Exercise description — Below are the entries. Transcribe exactly the lines from the one with "def effSf32 (d" through the one with "The writes of", ends included, and leave out all others.

Given entries —
+++
-- ==== Sys2Proof/Machine/Special.lean ====
section
/-! DEFINITION. SF32 and SF64 (R278-R284). -/

namespace Sys2Proof.Machine

/-- SF32 (R280, R282). -/
def effSf32 (d a : BitVec 6) (f : BitVec 4) (r : BitVec 3) : Effect := fun x s =>
  let rm := x.rmode s r
  effUnary 4 false d a (fun u => sfElem false shapeF32 f.toNat rm u) x s

/-- The writes of a long operation of one tile to a v register, in the view of `z` bytes. -/
def Sel.faceWrite (l : Sel) (z : Nat) (r : BitVec 5) (t : Tile) : FaceWrite :=
  let m := l.mask z
  { reg := .v r, data := if l.zero then t &&& byteMask m else t, mask := if l.zero then BitVec.allOnes 4096 else m }

/-- SF64: a long operation (R279, R283). -/
def effSf64 (d a : BitVec 6) (f : BitVec 4) (r : BitVec 3) : Effect := fun x s =>
  guarded x s <|
    if (x.core s).busy .sf64 then .stay s
    else
      let rm := x.rmode s r
      match readSource x s a 8 false with
      | .error e => e
      | .ok (t, s) =>
        let o := genTile 8 fun e => x.sel.flags 8 e (sfElem true shapeF64 f.toNat rm (tileElem t 8 e))
        let add (s : State) (op : LongOp) : Res := .ring (x.updCore s fun k => { k with longs := k.longs ++ [op] }) none
        let n := d.toNat
        if n < 32 then
          let reg := (x.core s).physV (d.setWidth 5)
          match (x.core s).checkWrite (.v reg) (x.tag true) with
          | .error t => .trap t
          | .ok k =>
            add (x.updCore s fun _ => k) { kind := .sf64, flags := o.2, writes := [x.sel.faceWrite 8 reg o.1] }
        else if n = 63 then add s { kind := .sf64, flags := o.2, writes := [] }
        else
          let id := (x.core s).entries
          match pushQueue x s (if n = 54 then 2 else 3) 0 with
          | .error r => r
          | .ok s =>
            let t := o.1 &&& byteMask (x.sel.mask 8)
            add s { kind := .sf64, flags := o.2, writes := [], entry := some (if n = 54 then 2 else 3, id, t) }

end Sys2Proof.Machine
end

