/-- A write to a register: its own behaviour, or its writable fields under their access codes (R328, R331 to R334). A
write to DEVCTL with WARM and READY starts warm, and READY has no effect (log 77); VFSAVE.COUNT above 64 becomes 64
(log 78); one to VFBUD leaves BUCKET as it is, also above the new SLICE (log 107). -/
def writeReg (s : State) (r : HostReg) (x : Word) : State :=
  match r with
  | .devstat => s
  | .devctl => if bit x 63 then warmStart s x else writeReady s x
  | .dbgctl => debugRequest s x
  | .dbgstat => s.updDev fun d => { d with ret := d.ret && !bit x 63, tokerr := d.tokerr && !bit x 61 }
  | .dbgtok => s.updDev fun d => { d with dbgtok := x.extractLsb' 12 52 }
  | .dbgnonce => s
  | .snapctl => writeSnapctl s x
  | .pkgid => s.updDev fun d => { d with pkgid := x.extractLsb' 0 8 }
  | .lvtbase => s.updDev fun d => { d with lvtBase := x.extractLsb' 9 39, lvtEn := bit x 0 }
  | .pkgpwr => s.updDev fun d => { d with pkgpwr := d.kind.clamp (x.extractLsb' 0 16) }
  | .benchmap => s
  | .watchlo n =>
    if s.dev.dbg = 2 then
      s.updDev fun d => { d with watchLo := d.watchLo.set n.toFin (x &&& 0xC00000FFFFFFFFFF#64) }
    else s
  | .watchhi n =>
    if s.dev.dbg = 2 then s.updDev fun d => { d with watchHi := d.watchHi.set n.toFin (x.extractLsb' 0 40) } else s
  | .htqcfg => s.updDev fun d => { d with htq := d.htq.writeCfg x }
  | .htqhead => writeHtqhead s x
  | .htqtail => s
  | .scxsrc i => s.updScx i fun y => if y.busy then y else { y with src := x }
  | .scxdst i => s.updScx i fun y => if y.busy then y else { y with dst := x }
  | .scxlen i => s.updScx i fun y => if y.busy then y else { y with len := x.extractLsb' 0 32 }
  | .scxctl i => scxGo s i x
  | .recbase => if s.dev.stage = 15 then s.updDev fun d => { d with recBase := x.extractLsb' 12 52 } else s
  | .reclen => if s.dev.stage = 15 then s.updDev fun d => { d with recLen := x.extractLsb' 0 27 } else s
  | .recgo => s
  | .pbench p => writePbench s p x
  | .pwrlim p => s.updPart p fun q => { q with pwrlim := x.extractLsb' 0 16 }
  | .pboost _ => s
  | .hbmshr p => s.updPart p fun q => { q with hbmshr := x.extractLsb' 0 8 }
  | .shbase p => if hasRunning s p then s else s.updPart p fun q => { q with shbase := x.extractLsb' 12 28 }
  | .shlo p => if hasRunning s p then s else s.updPart p fun q => { q with shlo := x.extractLsb' 16 24 }
  | .shhi p => if hasRunning s p then s else s.updPart p fun q => { q with shhi := x.extractLsb' 16 24 }
  | .vspill p =>
    if hasRunning s p then s
    else
      let n := bits x 0 5
      s.updPart p fun q => { q with spillBase := x.extractLsb' 12 28, spillLog := if 8 ≤ n ∧ n ≤ 24 then n else 0 }
  | .vspillcnt p => s.updPart p fun q => { q with spillLost := q.spillLost &&& ~~~x }
  | .ctxsel p => s.updPart p fun q => { q with ctxsel := x.extractLsb' 0 6 }
  | .spoilbase p => s.updPart p fun q => if q.noSpoil then { q with spoilBase := x.extractLsb' 12 28 } else q
  | .spoilcap p => s.updPart p fun q => if q.noSpoil then { q with spoilCap := x.extractLsb' 0 16, spoilHead := 0 } else q
  | .defhead _ => s
  | .deftail _ => s
  | .llcway p q => s.updPart p fun y => { y with llcway := y.llcway.set q.toFin (x.extractLsb' 0 16) }
  | .llcfhit p q => s.updPart p fun y => { y with llcfhit := y.llcfhit.set q.toFin (y.llcfhit[q.toFin] &&& ~~~x) }
  | .tqcfg p => s.updPart p fun q => { q with tq := q.tq.writeCfg x }
  | .tqhead p => writeTqhead s p x
  | .tqtail _ => s
  | .pstat p => s.updPart p fun q => { q with lost := q.lost && !bit x 62, perr := q.perr && !bit x 61 }
  | .pctl p => writePctl s p x
  | .winbase p n => s.updWindow p n fun w => w.writeOther false x
  | .winctl p n => writeWinctl s p n x
  | .winpeer p n => s.updWindow p n fun w => w.writeOther true x
  | .fmtspan q n =>
    s.updQuad q fun y =>
      let r := y.fmt[n.toFin]
      let r' := if r.en then r else { r with limit := x.extractLsb' 32 23, base := x.extractLsb' 0 23 }
      { y with fmt := y.fmt.set n.toFin r' }
  | .fmtcfg q n => writeFmtcfg s q n x
  | .fmtcnt q n =>
    s.updQuad q fun y =>
      let r := y.fmt[n.toFin]
      let r' := { r with sat := r.sat &&& ~~~(x.extractLsb' 32 32), uf := r.uf &&& ~~~(x.extractLsb' 0 32) }
      { y with fmt := y.fmt.set n.toFin r' }
  | .llcmnt q => maintenance s q (x.extractLsb' 62 2) x
  | .qpwr q => quadRequest s q x
  | .vfbud v =>
    let n : BitVec 16 := x.extractLsb' 0 16
    s.updVf v fun f => { f with slice := if n.ult 100 then 100 else n }
  | .vffeat v => s.updVf v fun f => { f with feat := x.extractLsb' 0 3 }
  | .vfsave v =>
    s.updVf v fun f => { f with
      saveBase := x.extractLsb' 25 23, saveCount := if 64 < bits x 0 7 then 64 else x.extractLsb' 0 7 }
  | .vfctx v hyp => if bit x 62 && !hyp then commitRoot s v x else writeRoot s v hyp x
  | .vfs2root v =>
    if vfQuiet s v then s.updVf v fun f => { f with s2root := x.extractLsb' 12 36, s2en := bit x 0 } else s
  | .vfpart v => if vfQuiet s v then s.updVf v fun f => { f with partEn := bit x 63, part := x.extractLsb' 0 6 } else s
  | .lqcfg v =>
    s.updVf v fun f => { f with
      lq := { f.lq with base := x.extractLsb' 12 36, log2n := ringLog (bits x 4 5) 4 16 }, lqEn := bit x 0 }
  | .lqhead _ => s
  | .lqerr v => s.updVf v fun f => { f with lqErr := f.lqErr && !bit x 63 }
  | .lqtail v => doorbell s v x
  | .snap _ => s

/-- REGISTER_WRITE: a write at an offset of a BAR; an offset that the tables do not name ignores it (R328). -/
def writeBar (s : State) (bar : Bar) (o : Nat) (x : Word) : State :=
  if barPresent s bar then
    match regAt bar o with
    | some r => writeReg s r x
    | none => s
  else s

/-! ### Debug accesses (R320, R322) -/

/-- An access through the debug window to a quadrant: in P2 a read returns zero, a write is refused, and RET is set; P1
wakes to P0 (R322). `look` is what the access itself does to the state. -/
def debugAccess (s : State) (q : QuadId) (write : Bool) (look : State → State) (read : State → Byte) (store : State → State) :
    State :=
  if (s.quads[q.toFin]).pwr = 2 then { s.updDev fun d => { d with ret := true } with out := if write then s.out else [0] }
  else
    let s := look (s.updQuad q fun y => { y with pwr := 0 })
    if write then store s else { s with out := [read s] }

/-- Bytes of a core's pool that the debug window reaches: the scratchpad of the gang on the bench, or, with none, the
whole pool, which shows what its scratchpad held (R81; log 51). -/
def poolSize (s : State) (b : BenchId) : Nat := ((s.gang? b).map Gang.scratchSize).getD (96 * 2 ^ 16)

/-- A byte of a core's pool. -/
def poolByte (s : State) (b : BenchId) (c : CoreId) (off : Nat) : Byte :=
  Memory.get (if (s.gang? b).isSome then (s.core b c).scratch else (s.pools[b.toFin])[c.toFin]) off

/-- Set a byte of a core's pool. -/
def setPool (s : State) (b : BenchId) (c : CoreId) (off : Nat) (v : Byte) : State :=
  if (s.gang? b).isSome then s.updCore b c fun k => { k with scratch := Memory.set k.scratch off v }
  else
    let l := s.pools[b.toFin]
    { s with pools := s.pools.set b.toFin (l.set c.toFin (Memory.set l[c.toFin] off v)) }

/-- Registers that an observe grant reads: DEVSTAT, PSTAT, counters and snapshots (R320). -/
def HostReg.observed : HostReg → Bool
  | .devstat | .pstat _ | .vspillcnt _ | .llcfhit _ _ | .fmtcnt _ _ | .snap _ => true
  | _ => false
+++
The completed task —
def effSf32 (d a : BitVec 6) (f : BitVec 4) (r : BitVec 3) : Effect := fun x s =>
  let rm := x.rmode s r
  effUnary 4 false d a (fun u => sfElem false shapeF32 f.toNat rm u) x s

/-- The writes of a long operation of one tile to a v register, in the view of `z` bytes. -/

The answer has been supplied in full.